■ **TASK ITEM**: Reproduce the entries in full, with no changes.

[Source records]
+---+
/-- I2C_DONE (R738): `nack` tells that the address or a written byte was not acknowledged;
`bytes` is what the target sent, 0xFF beyond its end. -/
def execI2cDone (nack : Bool) (bytes : List Byte) (s : State) :
    Host.Outcome State Fault Refusal :=
  .next (if !running s islPI || !s.pi.i2c.busy then s
    else if nack then i2cEnd s 1
    else
      let n := ((i2cShape s.pi.i2c.cur).getD (0, 0)).2
      let got := bytes.take n ++ List.replicate (n - bytes.length) 0xFF
      i2cEnd (updI2c s (fun x => { x with rdata := overlay x.rdata got })) 0)

/-- I2C_STRETCH_TIMEOUT (R738). -/
def execI2cStretchTimeout (s : State) : Host.Outcome State Fault Refusal :=
  .next (if !running s islPI || !s.pi.i2c.busy then s else i2cEnd s 2)

/-! ### The AVSBus master (R739 to R741, R278, R750) -/

def avsOf (s : State) (n : Nat) : Avs := s.pi.avs.get {} n
def updAvs (s : State) (n : Nat) (f : Avs → Avs) : State :=
  onPi s (fun p => { p with avs := p.avs.upd {} n f })
def railOf (s : State) (n : Nat) : Rail := s.rails.get {} n
def updRail (s : State) (n : Nat) (f : Rail → Rail) : State :=
  { s with rails := s.rails.upd {} n f }

/-- End a transaction: RESULT, DONE and shared source 0xA3 (R741). -/
def avsEnd (s : State) (n result : Nat) : State :=
  raiseShared (updAvs s n (fun x => { x with op := none, done := true, result := result })) 0xA3

/-- Start a transaction: the voltage of a write must lie in 650 to 900 mV (R740). One that
finds its port busy starts nothing (DESIGN CHOICE, log entry 29). -/
def avsCmd (s : State) (n op mv : Nat) : State :=
  if (avsOf s n).op.isSome then s
  else if op = 1 ∧ (mv < 650 ∨ 900 < mv) then avsEnd s n 2
  else emit (updAvs s n (fun x => { x with op := some (op, mv) })) (.avs n op mv)

/-- VOLTAGE_WRITE (R739, R740). -/
def execVoltageWrite (agent : Agent) (rail : Fin 2) (mv : BitVec 16) (s : State) :
    Host.Outcome State Fault Refusal :=
  .next (piReach s agent (0x500 + 0x10 * rail) true (fun s => avsCmd s rail 1 mv.toNat))

/-- VOLTAGE_READ (R739). -/
def execVoltageRead (agent : Agent) (rail : Fin 2) (s : State) : Host.Outcome State Fault Refusal :=
  .next (piReach s agent (0x500 + 0x10 * rail) true (fun s => avsCmd s rail 2 0))

/-- STATUS_READ (R739). -/
def execStatusRead (agent : Agent) (rail : Fin 2) (s : State) : Host.Outcome State Fault Refusal :=
  .next (piReach s agent (0x500 + 0x10 * rail) true (fun s => avsCmd s rail 3 0))

/-- A failed transaction: three in a row lose the rail's bus (R278, R741). -/
def avsFail (s : State) (n : Nat) : State :=
  let s := avsEnd (updAvs s n (fun x => { x with fails := satAdd x.fails 1 })) n 1
  if 3 ≤ (avsOf s n).fails.toNat ∧ !(railOf s n).avsLost then
    loopWarning (updRail s n (fun r => { r with avsLost := true, loopRun := false })) islLK 0 n 3
  else s

/-- A transaction that succeeds: what it says of the rail, and a Status read after AVS_LOST
resumes the voltage loop (R278, R285). -/
def avsOk (s : State) (n op mv : Nat) (data : BitVec 16) : State :=
  let s := avsEnd (updAvs s n (fun x => { x with fails := 0 })) n 0
  updRail s n (fun r =>
    if op = 1 then { r with setMv := BitVec.ofNat 10 mv }
    else if op = 2 then { r with readMv := data.truncate 10 }
    else if r.avsLost then { r with avsLost := false, loopRun := true }
    else r)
+---+
■ **RESULT OF THE TASK**:
/-- I2C_DONE (R738): `nack` tells that the address or a written byte was not acknowledged;
`bytes` is what the target sent, 0xFF beyond its end. -/
def execI2cDone (nack : Bool) (bytes : List Byte) (s : State) :
    Host.Outcome State Fault Refusal :=
  .next (if !running s islPI || !s.pi.i2c.busy then s
    else if nack then i2cEnd s 1
    else
      let n := ((i2cShape s.pi.i2c.cur).getD (0, 0)).2
      let got := bytes.take n ++ List.replicate (n - bytes.length) 0xFF
      i2cEnd (updI2c s (fun x => { x with rdata := overlay x.rdata got })) 0)

/-- I2C_STRETCH_TIMEOUT (R738). -/
def execI2cStretchTimeout (s : State) : Host.Outcome State Fault Refusal :=
  .next (if !running s islPI || !s.pi.i2c.busy then s else i2cEnd s 2)

/-! ### The AVSBus master (R739 to R741, R278, R750) -/

def avsOf (s : State) (n : Nat) : Avs := s.pi.avs.get {} n
def updAvs (s : State) (n : Nat) (f : Avs → Avs) : State :=
  onPi s (fun p => { p with avs := p.avs.upd {} n f })
def railOf (s : State) (n : Nat) : Rail := s.rails.get {} n
def updRail (s : State) (n : Nat) (f : Rail → Rail) : State :=
  { s with rails := s.rails.upd {} n f }

/-- End a transaction: RESULT, DONE and shared source 0xA3 (R741). -/
def avsEnd (s : State) (n result : Nat) : State :=
  raiseShared (updAvs s n (fun x => { x with op := none, done := true, result := result })) 0xA3

/-- Start a transaction: the voltage of a write must lie in 650 to 900 mV (R740). One that
finds its port busy starts nothing (DESIGN CHOICE, log entry 29). -/
def avsCmd (s : State) (n op mv : Nat) : State :=
  if (avsOf s n).op.isSome then s
  else if op = 1 ∧ (mv < 650 ∨ 900 < mv) then avsEnd s n 2
  else emit (updAvs s n (fun x => { x with op := some (op, mv) })) (.avs n op mv)

/-- VOLTAGE_WRITE (R739, R740). -/
def execVoltageWrite (agent : Agent) (rail : Fin 2) (mv : BitVec 16) (s : State) :
    Host.Outcome State Fault Refusal :=
  .next (piReach s agent (0x500 + 0x10 * rail) true (fun s => avsCmd s rail 1 mv.toNat))

/-- VOLTAGE_READ (R739). -/
def execVoltageRead (agent : Agent) (rail : Fin 2) (s : State) : Host.Outcome State Fault Refusal :=
  .next (piReach s agent (0x500 + 0x10 * rail) true (fun s => avsCmd s rail 2 0))

/-- STATUS_READ (R739). -/
def execStatusRead (agent : Agent) (rail : Fin 2) (s : State) : Host.Outcome State Fault Refusal :=
  .next (piReach s agent (0x500 + 0x10 * rail) true (fun s => avsCmd s rail 3 0))

/-- A failed transaction: three in a row lose the rail's bus (R278, R741). -/
def avsFail (s : State) (n : Nat) : State :=
  let s := avsEnd (updAvs s n (fun x => { x with fails := satAdd x.fails 1 })) n 1
  if 3 ≤ (avsOf s n).fails.toNat ∧ !(railOf s n).avsLost then
    loopWarning (updRail s n (fun r => { r with avsLost := true, loopRun := false })) islLK 0 n 3
  else s

/-- A transaction that succeeds: what it says of the rail, and a Status read after AVS_LOST
resumes the voltage loop (R278, R285). -/
def avsOk (s : State) (n op mv : Nat) (data : BitVec 16) : State :=
  let s := avsEnd (updAvs s n (fun x => { x with fails := 0 })) n 0
  updRail s n (fun r =>
    if op = 1 then { r with setMv := BitVec.ofNat 10 mv }
    else if op = 2 then { r with readMv := data.truncate 10 }
    else if r.avsLost then { r with avsLost := false, loopRun := true }
    else r)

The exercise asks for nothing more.